**WHAT YOU ARE ASKED TO DO**
Your answer is one number: the count of lines below that hold the word "Bool".

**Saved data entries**
╭──

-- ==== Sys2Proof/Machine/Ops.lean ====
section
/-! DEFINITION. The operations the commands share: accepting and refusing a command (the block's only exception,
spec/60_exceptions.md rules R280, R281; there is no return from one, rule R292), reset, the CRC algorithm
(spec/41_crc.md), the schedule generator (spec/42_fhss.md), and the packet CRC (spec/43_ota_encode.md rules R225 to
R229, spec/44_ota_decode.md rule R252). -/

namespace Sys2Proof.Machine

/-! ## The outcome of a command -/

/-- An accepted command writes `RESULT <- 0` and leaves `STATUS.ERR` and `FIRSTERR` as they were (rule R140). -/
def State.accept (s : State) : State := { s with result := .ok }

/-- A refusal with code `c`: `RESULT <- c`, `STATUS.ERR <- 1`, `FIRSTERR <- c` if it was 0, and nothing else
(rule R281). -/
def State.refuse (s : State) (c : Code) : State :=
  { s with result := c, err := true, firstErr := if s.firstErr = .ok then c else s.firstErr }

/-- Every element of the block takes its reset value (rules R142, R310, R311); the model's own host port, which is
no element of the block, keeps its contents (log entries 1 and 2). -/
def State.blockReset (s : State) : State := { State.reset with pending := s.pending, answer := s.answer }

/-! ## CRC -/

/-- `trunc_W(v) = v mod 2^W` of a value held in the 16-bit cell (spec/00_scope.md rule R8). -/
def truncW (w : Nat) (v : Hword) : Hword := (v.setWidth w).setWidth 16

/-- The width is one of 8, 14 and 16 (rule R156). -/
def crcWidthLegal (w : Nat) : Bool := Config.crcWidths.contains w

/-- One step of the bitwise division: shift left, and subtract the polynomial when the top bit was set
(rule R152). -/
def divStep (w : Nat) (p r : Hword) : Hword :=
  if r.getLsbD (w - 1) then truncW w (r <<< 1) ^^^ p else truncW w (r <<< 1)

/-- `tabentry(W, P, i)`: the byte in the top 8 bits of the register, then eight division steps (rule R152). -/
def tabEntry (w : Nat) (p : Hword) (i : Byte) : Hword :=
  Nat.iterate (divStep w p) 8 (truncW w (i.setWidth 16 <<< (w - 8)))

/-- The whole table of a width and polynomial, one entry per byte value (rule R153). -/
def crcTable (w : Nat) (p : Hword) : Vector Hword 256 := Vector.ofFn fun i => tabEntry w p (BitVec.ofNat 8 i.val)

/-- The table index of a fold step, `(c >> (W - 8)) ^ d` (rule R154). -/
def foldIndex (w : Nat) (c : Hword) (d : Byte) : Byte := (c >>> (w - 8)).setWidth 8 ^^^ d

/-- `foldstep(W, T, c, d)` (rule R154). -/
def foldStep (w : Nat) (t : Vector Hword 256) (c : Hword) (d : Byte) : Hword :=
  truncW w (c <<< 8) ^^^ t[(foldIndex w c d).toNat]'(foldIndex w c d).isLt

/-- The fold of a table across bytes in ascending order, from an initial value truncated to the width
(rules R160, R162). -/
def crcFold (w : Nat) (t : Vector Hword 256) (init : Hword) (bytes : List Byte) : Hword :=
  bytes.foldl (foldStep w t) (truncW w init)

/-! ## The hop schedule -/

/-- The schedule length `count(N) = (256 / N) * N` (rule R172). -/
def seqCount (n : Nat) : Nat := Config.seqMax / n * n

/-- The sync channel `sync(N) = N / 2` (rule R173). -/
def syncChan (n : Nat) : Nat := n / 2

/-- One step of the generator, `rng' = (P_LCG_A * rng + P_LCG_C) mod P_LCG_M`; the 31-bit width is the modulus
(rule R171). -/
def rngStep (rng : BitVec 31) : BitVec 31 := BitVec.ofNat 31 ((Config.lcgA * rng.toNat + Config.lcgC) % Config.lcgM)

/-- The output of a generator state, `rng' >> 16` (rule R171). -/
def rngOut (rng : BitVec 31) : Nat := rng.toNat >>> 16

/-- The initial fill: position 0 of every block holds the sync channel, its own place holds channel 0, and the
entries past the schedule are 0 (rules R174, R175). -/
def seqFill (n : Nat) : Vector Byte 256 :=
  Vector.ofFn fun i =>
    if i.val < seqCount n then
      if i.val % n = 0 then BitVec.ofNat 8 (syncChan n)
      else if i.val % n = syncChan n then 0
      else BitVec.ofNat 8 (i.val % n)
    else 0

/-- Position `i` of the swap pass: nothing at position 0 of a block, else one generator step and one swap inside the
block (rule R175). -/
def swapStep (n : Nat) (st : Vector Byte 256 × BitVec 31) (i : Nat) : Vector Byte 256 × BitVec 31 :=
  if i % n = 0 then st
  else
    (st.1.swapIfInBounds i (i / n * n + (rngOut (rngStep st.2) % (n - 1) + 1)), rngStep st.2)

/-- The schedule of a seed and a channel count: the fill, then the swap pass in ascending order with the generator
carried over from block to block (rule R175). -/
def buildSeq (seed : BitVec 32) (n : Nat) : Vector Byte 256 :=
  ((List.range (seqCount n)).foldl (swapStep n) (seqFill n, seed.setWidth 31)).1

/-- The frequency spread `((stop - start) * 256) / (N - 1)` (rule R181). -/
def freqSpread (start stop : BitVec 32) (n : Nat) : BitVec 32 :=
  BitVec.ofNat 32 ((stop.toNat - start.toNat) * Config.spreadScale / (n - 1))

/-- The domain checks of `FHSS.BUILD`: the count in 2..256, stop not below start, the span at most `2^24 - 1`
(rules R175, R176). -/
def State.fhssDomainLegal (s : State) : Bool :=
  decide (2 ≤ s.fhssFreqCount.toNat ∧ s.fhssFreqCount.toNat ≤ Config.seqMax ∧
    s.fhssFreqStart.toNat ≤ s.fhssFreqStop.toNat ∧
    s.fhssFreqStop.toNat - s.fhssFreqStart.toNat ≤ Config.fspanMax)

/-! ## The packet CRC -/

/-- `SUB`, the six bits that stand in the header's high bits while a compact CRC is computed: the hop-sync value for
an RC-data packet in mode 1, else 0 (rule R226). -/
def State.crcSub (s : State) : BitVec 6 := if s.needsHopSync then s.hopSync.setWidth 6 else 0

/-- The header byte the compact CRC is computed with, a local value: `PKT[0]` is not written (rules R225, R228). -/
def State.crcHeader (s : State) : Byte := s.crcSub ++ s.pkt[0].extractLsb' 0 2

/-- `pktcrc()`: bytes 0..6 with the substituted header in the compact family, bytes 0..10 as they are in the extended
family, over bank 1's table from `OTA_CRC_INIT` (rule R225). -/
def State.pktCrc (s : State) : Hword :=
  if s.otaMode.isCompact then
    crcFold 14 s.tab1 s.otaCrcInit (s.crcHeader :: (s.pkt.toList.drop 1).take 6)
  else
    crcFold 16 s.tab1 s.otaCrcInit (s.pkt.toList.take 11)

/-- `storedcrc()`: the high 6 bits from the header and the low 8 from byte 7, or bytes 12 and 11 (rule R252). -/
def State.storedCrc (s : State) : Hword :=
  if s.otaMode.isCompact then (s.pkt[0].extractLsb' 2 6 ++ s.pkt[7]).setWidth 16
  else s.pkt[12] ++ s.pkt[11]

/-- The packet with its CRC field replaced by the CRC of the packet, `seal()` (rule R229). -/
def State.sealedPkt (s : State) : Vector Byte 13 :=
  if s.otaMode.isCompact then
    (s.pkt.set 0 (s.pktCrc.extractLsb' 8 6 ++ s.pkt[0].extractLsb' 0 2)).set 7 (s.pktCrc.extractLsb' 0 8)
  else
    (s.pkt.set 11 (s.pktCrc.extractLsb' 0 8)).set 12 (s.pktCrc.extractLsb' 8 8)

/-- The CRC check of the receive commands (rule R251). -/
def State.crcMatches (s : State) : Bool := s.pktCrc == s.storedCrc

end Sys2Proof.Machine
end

╰──
╭──

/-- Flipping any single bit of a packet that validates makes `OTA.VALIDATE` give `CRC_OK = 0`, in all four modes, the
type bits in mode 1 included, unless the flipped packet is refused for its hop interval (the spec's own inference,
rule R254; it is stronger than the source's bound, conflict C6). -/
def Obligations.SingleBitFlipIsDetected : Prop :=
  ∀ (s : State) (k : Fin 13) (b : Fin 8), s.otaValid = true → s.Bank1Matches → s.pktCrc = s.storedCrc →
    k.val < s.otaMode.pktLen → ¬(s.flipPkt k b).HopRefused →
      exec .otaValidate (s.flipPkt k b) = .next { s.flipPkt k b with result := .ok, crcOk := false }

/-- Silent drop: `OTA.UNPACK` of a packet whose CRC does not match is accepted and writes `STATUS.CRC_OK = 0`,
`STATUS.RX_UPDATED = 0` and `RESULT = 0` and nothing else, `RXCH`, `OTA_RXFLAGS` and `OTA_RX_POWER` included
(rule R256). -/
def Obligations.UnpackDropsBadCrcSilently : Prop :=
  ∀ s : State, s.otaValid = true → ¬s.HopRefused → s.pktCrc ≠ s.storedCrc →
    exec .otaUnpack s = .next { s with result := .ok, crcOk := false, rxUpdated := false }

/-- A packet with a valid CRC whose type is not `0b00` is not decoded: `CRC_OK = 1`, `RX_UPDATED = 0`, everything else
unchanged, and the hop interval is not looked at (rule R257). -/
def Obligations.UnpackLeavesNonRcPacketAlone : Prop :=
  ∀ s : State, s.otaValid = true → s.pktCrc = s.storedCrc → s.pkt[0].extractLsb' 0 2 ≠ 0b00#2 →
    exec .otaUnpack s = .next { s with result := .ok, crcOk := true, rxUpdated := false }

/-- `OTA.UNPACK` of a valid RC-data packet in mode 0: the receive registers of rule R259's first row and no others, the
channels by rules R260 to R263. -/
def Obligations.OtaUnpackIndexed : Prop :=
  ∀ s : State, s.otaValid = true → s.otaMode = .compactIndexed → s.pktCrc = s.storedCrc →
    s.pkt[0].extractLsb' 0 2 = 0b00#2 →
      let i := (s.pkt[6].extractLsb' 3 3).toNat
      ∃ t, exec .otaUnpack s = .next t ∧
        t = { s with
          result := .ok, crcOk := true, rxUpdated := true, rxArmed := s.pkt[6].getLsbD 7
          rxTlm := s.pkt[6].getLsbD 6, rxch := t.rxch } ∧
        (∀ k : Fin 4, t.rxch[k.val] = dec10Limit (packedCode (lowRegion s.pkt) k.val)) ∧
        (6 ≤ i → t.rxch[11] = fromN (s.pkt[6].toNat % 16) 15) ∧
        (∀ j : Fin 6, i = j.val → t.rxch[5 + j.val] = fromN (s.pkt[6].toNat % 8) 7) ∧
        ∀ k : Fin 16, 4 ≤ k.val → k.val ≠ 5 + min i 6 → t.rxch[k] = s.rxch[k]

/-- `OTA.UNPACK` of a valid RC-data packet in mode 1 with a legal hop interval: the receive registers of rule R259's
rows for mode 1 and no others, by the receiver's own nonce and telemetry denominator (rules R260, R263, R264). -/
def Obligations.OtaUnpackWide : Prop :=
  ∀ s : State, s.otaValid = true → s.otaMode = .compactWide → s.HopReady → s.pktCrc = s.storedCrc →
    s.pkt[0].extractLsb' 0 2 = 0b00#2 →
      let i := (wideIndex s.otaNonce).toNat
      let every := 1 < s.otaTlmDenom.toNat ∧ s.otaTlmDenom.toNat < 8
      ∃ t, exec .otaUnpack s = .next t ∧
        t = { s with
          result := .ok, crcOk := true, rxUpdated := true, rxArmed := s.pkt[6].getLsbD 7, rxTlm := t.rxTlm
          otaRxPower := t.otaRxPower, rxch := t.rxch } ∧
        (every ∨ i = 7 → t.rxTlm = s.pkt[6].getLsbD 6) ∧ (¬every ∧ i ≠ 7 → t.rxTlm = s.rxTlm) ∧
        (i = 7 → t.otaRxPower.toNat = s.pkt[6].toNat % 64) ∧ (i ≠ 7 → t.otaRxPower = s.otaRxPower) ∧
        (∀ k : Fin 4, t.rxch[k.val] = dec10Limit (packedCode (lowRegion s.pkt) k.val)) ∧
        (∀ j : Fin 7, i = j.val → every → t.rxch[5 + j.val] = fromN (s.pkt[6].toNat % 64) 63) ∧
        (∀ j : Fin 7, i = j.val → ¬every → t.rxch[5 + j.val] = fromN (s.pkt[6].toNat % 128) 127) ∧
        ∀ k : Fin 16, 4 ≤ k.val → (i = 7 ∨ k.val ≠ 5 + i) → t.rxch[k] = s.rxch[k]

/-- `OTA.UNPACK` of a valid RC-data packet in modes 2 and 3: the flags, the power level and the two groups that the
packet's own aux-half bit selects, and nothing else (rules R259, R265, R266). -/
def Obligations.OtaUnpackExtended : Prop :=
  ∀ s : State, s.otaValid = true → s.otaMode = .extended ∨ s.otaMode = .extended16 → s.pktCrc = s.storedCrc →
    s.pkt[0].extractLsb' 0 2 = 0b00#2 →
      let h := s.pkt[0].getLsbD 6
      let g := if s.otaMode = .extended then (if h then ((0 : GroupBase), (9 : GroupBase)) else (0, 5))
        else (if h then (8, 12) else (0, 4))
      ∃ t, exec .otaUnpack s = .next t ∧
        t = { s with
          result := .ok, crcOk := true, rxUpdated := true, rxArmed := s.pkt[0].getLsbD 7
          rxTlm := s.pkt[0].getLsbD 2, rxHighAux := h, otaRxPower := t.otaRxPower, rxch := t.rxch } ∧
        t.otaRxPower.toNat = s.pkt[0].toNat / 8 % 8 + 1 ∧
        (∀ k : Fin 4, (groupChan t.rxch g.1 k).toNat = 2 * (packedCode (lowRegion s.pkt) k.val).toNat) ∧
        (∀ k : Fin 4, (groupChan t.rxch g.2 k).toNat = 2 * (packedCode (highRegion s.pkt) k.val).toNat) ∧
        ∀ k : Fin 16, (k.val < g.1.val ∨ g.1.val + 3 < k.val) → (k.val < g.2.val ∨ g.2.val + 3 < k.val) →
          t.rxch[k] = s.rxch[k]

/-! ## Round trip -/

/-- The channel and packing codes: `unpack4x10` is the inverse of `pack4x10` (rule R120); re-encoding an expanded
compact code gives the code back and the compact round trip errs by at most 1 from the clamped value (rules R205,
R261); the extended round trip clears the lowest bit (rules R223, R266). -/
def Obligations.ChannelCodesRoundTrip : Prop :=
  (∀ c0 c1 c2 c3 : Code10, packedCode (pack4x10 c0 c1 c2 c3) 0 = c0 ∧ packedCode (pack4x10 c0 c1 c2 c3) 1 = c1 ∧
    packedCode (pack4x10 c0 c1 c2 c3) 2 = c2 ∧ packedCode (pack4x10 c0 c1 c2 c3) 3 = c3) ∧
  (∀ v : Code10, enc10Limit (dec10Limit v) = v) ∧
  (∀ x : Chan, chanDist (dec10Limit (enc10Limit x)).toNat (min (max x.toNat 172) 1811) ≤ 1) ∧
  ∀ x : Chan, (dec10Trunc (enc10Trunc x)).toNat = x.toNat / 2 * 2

╰──

**RESPONSE AREA**
3